Top of Extracted material

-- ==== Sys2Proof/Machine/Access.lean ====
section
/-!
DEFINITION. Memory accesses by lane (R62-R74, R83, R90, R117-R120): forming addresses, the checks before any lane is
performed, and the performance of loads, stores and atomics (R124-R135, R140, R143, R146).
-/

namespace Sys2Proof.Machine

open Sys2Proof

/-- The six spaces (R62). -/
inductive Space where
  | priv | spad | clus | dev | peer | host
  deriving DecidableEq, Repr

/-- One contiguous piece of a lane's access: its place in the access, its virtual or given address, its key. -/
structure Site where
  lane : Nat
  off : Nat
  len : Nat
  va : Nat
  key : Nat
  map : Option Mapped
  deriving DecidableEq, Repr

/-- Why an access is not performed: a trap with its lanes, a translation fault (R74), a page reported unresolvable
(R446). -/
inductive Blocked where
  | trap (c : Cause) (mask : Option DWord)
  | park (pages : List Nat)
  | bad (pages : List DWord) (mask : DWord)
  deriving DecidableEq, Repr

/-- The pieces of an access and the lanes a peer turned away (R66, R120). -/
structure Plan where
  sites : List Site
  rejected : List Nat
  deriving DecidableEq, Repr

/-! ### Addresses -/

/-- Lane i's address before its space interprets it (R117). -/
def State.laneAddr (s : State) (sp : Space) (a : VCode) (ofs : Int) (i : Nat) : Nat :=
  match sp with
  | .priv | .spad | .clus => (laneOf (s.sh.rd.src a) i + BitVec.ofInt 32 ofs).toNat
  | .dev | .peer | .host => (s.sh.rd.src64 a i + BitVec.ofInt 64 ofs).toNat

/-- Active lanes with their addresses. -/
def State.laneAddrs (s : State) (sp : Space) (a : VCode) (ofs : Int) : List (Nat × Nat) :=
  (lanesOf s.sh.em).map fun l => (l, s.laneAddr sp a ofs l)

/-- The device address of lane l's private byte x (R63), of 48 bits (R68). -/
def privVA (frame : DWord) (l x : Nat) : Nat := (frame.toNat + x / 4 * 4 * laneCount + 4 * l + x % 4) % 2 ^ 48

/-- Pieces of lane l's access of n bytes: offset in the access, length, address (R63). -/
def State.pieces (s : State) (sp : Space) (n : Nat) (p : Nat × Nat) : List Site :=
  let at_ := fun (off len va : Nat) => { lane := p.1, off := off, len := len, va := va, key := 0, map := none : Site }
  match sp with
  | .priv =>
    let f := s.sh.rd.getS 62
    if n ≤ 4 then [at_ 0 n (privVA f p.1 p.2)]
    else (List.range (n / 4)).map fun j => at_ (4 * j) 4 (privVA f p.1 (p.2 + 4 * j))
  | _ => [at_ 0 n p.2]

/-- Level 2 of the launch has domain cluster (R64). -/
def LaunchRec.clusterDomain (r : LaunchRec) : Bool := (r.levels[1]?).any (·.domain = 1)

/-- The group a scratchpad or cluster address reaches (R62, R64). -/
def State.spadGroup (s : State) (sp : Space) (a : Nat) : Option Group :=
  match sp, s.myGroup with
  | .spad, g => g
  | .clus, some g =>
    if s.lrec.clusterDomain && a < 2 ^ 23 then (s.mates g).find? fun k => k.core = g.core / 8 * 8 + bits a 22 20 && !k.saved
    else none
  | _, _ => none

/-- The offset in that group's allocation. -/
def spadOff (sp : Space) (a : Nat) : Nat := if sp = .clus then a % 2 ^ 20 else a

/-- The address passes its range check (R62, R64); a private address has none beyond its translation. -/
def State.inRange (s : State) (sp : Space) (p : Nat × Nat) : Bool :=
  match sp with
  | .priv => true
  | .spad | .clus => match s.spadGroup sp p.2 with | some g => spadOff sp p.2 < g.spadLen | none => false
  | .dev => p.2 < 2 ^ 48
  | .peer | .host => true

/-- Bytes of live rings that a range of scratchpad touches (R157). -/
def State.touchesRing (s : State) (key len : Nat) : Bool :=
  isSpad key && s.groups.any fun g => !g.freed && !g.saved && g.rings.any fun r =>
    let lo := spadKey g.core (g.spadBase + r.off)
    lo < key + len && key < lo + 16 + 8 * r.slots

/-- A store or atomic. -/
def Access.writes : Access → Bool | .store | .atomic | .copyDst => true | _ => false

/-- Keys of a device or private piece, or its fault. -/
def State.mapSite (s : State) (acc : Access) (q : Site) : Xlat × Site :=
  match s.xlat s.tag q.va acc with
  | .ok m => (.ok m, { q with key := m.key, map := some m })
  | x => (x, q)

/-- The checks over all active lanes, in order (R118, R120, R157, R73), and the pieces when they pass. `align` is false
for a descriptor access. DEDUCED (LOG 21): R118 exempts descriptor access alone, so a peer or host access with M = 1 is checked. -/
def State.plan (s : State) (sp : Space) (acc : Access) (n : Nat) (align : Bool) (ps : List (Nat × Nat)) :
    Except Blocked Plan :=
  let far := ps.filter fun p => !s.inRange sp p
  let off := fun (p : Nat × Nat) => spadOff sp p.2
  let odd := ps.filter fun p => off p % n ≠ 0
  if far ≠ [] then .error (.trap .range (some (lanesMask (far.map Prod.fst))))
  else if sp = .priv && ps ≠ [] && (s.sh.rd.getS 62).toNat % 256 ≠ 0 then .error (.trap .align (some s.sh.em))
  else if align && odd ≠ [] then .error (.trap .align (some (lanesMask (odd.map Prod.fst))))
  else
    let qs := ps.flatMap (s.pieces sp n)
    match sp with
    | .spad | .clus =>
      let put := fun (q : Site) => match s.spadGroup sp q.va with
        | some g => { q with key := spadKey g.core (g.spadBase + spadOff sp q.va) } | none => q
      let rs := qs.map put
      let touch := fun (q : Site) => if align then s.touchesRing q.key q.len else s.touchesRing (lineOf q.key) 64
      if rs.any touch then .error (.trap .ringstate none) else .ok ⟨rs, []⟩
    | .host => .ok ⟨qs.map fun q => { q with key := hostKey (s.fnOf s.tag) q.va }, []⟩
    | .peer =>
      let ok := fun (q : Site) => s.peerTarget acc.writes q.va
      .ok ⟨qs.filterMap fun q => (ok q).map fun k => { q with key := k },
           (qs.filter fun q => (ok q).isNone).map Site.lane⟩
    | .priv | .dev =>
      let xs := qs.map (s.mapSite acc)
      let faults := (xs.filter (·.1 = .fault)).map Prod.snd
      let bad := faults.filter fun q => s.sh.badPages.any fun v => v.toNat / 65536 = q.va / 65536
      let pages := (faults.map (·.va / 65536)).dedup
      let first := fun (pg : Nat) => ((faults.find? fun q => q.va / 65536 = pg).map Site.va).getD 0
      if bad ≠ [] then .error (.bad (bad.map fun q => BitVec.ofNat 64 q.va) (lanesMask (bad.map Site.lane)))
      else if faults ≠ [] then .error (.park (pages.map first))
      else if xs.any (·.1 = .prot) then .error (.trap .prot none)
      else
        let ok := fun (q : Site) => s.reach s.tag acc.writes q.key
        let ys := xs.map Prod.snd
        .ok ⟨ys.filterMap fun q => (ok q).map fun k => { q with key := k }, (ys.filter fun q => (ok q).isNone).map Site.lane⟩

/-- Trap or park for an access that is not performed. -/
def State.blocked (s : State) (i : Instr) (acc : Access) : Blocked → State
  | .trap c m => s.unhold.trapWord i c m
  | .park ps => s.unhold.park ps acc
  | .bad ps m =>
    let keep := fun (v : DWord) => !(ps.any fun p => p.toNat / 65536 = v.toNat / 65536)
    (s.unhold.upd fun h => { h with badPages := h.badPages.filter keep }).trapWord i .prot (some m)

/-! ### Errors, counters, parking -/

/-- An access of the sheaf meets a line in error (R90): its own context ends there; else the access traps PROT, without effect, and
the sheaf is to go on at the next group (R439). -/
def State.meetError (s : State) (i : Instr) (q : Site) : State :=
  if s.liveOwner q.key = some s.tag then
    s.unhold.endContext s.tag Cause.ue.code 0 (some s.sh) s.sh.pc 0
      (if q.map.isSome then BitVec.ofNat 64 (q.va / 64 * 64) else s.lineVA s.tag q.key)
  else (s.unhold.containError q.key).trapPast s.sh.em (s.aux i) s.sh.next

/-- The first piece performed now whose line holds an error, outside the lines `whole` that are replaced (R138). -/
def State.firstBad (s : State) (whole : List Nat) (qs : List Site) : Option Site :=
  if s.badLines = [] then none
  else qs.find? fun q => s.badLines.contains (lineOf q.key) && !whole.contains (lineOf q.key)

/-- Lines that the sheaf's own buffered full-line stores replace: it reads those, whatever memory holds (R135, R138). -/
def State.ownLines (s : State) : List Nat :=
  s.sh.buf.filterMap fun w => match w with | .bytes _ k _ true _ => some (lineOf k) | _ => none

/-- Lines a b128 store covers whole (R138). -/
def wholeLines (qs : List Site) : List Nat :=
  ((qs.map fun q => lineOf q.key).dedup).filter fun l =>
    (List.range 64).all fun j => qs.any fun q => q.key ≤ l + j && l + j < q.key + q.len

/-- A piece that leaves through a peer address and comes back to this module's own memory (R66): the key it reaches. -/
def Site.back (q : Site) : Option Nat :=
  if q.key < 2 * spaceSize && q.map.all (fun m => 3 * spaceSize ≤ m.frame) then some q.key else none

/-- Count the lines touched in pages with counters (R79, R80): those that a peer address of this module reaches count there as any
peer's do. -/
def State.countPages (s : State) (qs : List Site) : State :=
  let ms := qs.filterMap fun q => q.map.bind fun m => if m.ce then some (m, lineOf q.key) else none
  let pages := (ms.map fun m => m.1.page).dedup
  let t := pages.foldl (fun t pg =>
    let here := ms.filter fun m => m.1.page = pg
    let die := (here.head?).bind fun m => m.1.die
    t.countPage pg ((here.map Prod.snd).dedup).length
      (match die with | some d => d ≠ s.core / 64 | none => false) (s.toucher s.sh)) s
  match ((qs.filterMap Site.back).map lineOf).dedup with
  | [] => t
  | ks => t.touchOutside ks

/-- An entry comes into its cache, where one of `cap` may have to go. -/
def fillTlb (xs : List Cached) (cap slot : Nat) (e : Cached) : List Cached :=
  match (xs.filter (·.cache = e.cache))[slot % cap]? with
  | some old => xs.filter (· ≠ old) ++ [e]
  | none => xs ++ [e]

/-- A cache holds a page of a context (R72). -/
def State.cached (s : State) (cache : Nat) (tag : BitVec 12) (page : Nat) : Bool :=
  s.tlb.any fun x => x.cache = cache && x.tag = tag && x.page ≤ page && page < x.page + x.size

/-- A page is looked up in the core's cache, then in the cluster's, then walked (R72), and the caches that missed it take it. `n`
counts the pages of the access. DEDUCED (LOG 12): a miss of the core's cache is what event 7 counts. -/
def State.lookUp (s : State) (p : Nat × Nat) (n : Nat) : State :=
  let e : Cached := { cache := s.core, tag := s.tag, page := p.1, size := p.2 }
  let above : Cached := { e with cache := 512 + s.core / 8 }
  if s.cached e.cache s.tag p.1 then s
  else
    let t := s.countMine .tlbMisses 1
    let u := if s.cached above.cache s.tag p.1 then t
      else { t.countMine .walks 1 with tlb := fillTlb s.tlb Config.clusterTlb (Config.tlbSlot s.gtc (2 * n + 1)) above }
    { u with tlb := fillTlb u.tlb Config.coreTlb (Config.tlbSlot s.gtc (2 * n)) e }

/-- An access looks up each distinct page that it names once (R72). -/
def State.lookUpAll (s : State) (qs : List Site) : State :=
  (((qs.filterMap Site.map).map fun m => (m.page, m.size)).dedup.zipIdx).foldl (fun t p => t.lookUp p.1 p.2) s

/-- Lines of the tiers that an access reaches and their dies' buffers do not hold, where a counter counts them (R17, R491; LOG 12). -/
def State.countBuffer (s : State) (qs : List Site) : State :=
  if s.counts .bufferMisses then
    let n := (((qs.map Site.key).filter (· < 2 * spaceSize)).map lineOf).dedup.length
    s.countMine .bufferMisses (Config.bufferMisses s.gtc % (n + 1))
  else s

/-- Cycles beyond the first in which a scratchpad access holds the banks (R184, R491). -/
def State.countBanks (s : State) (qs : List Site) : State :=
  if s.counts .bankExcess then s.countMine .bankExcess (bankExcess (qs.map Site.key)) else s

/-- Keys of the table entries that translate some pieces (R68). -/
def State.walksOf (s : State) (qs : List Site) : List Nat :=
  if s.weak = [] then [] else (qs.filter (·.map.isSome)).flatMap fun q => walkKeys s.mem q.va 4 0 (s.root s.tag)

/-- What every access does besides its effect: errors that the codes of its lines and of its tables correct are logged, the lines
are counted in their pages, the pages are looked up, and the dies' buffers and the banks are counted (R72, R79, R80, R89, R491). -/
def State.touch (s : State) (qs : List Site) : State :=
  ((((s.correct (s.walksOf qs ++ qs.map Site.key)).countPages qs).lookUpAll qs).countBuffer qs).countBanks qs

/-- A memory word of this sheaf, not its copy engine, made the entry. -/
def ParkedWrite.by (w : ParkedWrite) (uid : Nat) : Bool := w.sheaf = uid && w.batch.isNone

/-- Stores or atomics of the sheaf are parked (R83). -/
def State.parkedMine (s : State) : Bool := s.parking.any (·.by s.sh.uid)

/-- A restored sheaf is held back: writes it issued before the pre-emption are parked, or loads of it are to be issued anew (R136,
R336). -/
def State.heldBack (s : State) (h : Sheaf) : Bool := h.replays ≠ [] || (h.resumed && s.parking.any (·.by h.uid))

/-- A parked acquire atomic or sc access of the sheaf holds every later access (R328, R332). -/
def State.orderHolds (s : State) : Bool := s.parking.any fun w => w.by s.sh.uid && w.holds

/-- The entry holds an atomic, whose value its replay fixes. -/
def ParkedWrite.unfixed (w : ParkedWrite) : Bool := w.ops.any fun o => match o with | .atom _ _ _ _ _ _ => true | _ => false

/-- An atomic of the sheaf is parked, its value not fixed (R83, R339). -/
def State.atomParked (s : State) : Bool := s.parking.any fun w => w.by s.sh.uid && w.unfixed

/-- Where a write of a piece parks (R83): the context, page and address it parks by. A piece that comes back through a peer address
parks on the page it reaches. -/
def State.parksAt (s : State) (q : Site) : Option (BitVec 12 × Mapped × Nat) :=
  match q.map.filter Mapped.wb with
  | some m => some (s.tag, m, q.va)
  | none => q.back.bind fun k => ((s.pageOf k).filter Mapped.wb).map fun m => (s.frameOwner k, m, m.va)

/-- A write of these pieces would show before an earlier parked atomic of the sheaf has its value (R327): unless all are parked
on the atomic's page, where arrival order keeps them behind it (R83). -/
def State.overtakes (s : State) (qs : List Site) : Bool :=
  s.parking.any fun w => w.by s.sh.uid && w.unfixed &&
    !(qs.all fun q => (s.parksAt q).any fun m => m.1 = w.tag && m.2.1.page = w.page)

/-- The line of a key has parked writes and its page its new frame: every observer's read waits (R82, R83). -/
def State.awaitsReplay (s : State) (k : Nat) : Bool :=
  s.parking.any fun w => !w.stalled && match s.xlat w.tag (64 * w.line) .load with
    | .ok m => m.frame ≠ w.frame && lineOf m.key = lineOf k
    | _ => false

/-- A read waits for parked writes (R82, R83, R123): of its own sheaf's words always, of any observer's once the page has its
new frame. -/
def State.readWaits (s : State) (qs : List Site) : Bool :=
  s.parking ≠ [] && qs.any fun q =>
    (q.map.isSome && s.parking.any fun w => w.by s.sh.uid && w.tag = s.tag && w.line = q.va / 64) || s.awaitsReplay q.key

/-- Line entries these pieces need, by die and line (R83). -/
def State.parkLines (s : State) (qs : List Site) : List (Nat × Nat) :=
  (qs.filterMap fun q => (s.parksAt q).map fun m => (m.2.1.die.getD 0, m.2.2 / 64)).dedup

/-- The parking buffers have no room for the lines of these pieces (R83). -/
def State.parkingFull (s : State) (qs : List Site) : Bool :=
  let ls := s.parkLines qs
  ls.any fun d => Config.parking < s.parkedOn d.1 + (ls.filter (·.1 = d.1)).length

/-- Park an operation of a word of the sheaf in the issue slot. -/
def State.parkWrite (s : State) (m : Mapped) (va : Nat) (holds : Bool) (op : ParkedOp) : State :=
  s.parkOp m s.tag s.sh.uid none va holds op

Bottom of Extracted material

Exercise — Report each line of the data in which "trapWord" occurs.

Output of the task —
  | .trap c m => s.unhold.trapWord i c m
    (s.unhold.upd fun h => { h with badPages := h.badPages.filter keep }).trapWord i .prot (some m)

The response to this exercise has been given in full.